If you’re going to treat education like a business, then follow the right business model!

I heard a story recently on NPR where they discussed the effectiveness of job incentives. They recalled a case study that’s very familiar to anyone who pays attention to these sorts of stories. The basic idea was that a company gave rewards to their best employees based on performance (it was sales, I believe), and it caused people to be selfish and competitive. When they removed the incentives, their employees started to work together, and resulted in a drastic increase in total sales.

There are a host of other stories like this. My old team at Amazon had the policy that you choose your own hours, so long as you get your work done. Google famously gives employees 20% of their working hours to pursue their own ideas for possible innovations and improvements to the company, and these ideas have translated into some of their best products. Even Microsoft, the dinosaur of tech companies, has realized it needs to ditch its competitive business framework in favor of something that promotes more innovation and success.

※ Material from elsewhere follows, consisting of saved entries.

/-! ### Their meanings -/

def execMLdv (m : Mv) (s : State) : Host.Outcome State Fault Refusal := runMv m 0x340 (load 128 0) s
def execMLdvh (m : Mv) (s : State) : Host.Outcome State Fault Refusal := runMv m 0x341 (load 64 0) s
def execMLdvq (m : Mv) (s : State) : Host.Outcome State Fault Refusal := runMv m 0x342 (load 32 0) s
def execMLd64 (m : Mv) (s : State) : Host.Outcome State Fault Refusal := runMv m 0x343 (load 8 0) s
def execMLd32 (m : Mv) (s : State) : Host.Outcome State Fault Refusal := runMv m 0x344 (load 4 32) s
def execMLd32u (m : Mv) (s : State) : Host.Outcome State Fault Refusal := runMv m 0x345 (load 4 0) s
def execMLd16 (m : Mv) (s : State) : Host.Outcome State Fault Refusal := runMv m 0x346 (load 2 16) s
def execMLd16u (m : Mv) (s : State) : Host.Outcome State Fault Refusal := runMv m 0x347 (load 2 0) s
def execMLd8 (m : Mv) (s : State) : Host.Outcome State Fault Refusal := runMv m 0x348 (load 1 8) s
def execMLd8u (m : Mv) (s : State) : Host.Outcome State Fault Refusal := runMv m 0x349 (load 1 0) s
def execMStv (m : Mv) (s : State) : Host.Outcome State Fault Refusal := runMv m 0x34A (store 128) s
def execMStvh (m : Mv) (s : State) : Host.Outcome State Fault Refusal := runMv m 0x34B (store 64) s
def execMStvq (m : Mv) (s : State) : Host.Outcome State Fault Refusal := runMv m 0x34C (store 32) s
def execMSt64 (m : Mv) (s : State) : Host.Outcome State Fault Refusal := runMv m 0x34D (store 8) s
def execMSt32 (m : Mv) (s : State) : Host.Outcome State Fault Refusal := runMv m 0x34E (store 4) s
def execMSt16 (m : Mv) (s : State) : Host.Outcome State Fault Refusal := runMv m 0x34F (store 2) s
def execMSt8 (m : Mv) (s : State) : Host.Outcome State Fault Refusal := runMv m 0x350 (store 1) s
def execMXlt (m : Mv) (s : State) : Host.Outcome State Fault Refusal := runMv m 0x351 xlt s
def execMHrel (m : Mv) (s : State) : Host.Outcome State Fault Refusal := runMv m 0x352 hrel s
def execMTlook (m : Mv) (s : State) : Host.Outcome State Fault Refusal := runMv m 0x353 tlook s
def execMTins (m : Mv) (s : State) : Host.Outcome State Fault Refusal := runMv m 0x354 tins s
def execMTdel (m : Mv) (s : State) : Host.Outcome State Fault Refusal := runMv m 0x355 tdel s
def execMSwpost (m : Mv) (s : State) : Host.Outcome State Fault Refusal := runMv m 0x356 swpost s
def execMSwadd (m : Mv) (s : State) : Host.Outcome State Fault Refusal := runMv m 0x357 swadd s
def execMSwrd (m : Mv) (s : State) : Host.Outcome State Fault Refusal := runMv m 0x358 swrd s
def execMSwwait (m : Mv) (s : State) : Host.Outcome State Fault Refusal := runMarkMv m 0x359 swwait s
def execMJwait (m : Mv) (s : State) : Host.Outcome State Fault Refusal := runMarkMv m 0x35A jwait s
def execMJset (m : Mv) (s : State) : Host.Outcome State Fault Refusal := runMv m 0x35B jset s
def execMAadd (m : Mv) (s : State) : Host.Outcome State Fault Refusal := runAfterMarkMv m 0x35C atomic s
def execMAmax (m : Mv) (s : State) : Host.Outcome State Fault Refusal := runAfterMarkMv m 0x35D atomic s
def execMAmaxf (m : Mv) (s : State) : Host.Outcome State Fault Refusal := runAfterMarkMv m 0x35E atomic s
def execMAmin (m : Mv) (s : State) : Host.Outcome State Fault Refusal := runAfterMarkMv m 0x35F atomic s
def execMAxchg (m : Mv) (s : State) : Host.Outcome State Fault Refusal := runAfterMarkMv m 0x360 atomic s
def execMAcas (m : Mv) (s : State) : Host.Outcome State Fault Refusal := runAfterMarkMv m 0x361 atomic s
def execMAand (m : Mv) (s : State) : Host.Outcome State Fault Refusal := runAfterMarkMv m 0x362 atomic s
def execMAor (m : Mv) (s : State) : Host.Outcome State Fault Refusal := runAfterMarkMv m 0x363 atomic s
def execMPhase (m : Mv) (s : State) : Host.Outcome State Fault Refusal := runMarkMv m 0x364 phase s
def execMXfence (m : Mv) (s : State) : Host.Outcome State Fault Refusal := runMv m 0x365 xfence s
def execMArd (m : Mv) (s : State) : Host.Outcome State Fault Refusal := runAfterMarkMv m 0x366 atomic s

end Sys2Proof.Machine
end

The message that pervades all of these discussions is this: learn to hire great people, and let them do whatever it is they need to do to make great things happen.

Unfortunately there’s one industry that apparently has yet to hear of this: education. My own personal view is that education (elementary through college) shouldn’t be treated like a business, but for all intents and purposes it is. The profit metrics might be test scores, diplomas, the size of a sports program, or research papers, but it’s business all the same.

But with public school teacher protests, asphyxiating testing standards, and the nuisance of snowplow parents, this raises an obvious question. If we’re intent on treating education like a business, why aren’t we using a model that we know works? In other words, why don’t we simply

  1. Find great teachers
  2. Pay them well
  3. Let them do what they need to do to teach

If business tells us anything, it tells us that market forces will attract qualified people. In other words, the administrators are there to attract great teachers and give them the resources and support they need to make great education happen.

It may seem like I’m oversimplifying things (of course I am, there are so many other issues), but it’s clear from the news and the protests and the teachers I know that this attitude is only present at the most blessed of institutions.

So my question to you is: why doesn’t education work this way? Should I chalk it up to incompetence? To inertia? To the greed of the people in charge? Are there just “bigger problems” in most schools? A little bit of all of it? Or is it that this model doesn’t work for education?

At least, I think it’s an important discussion to have.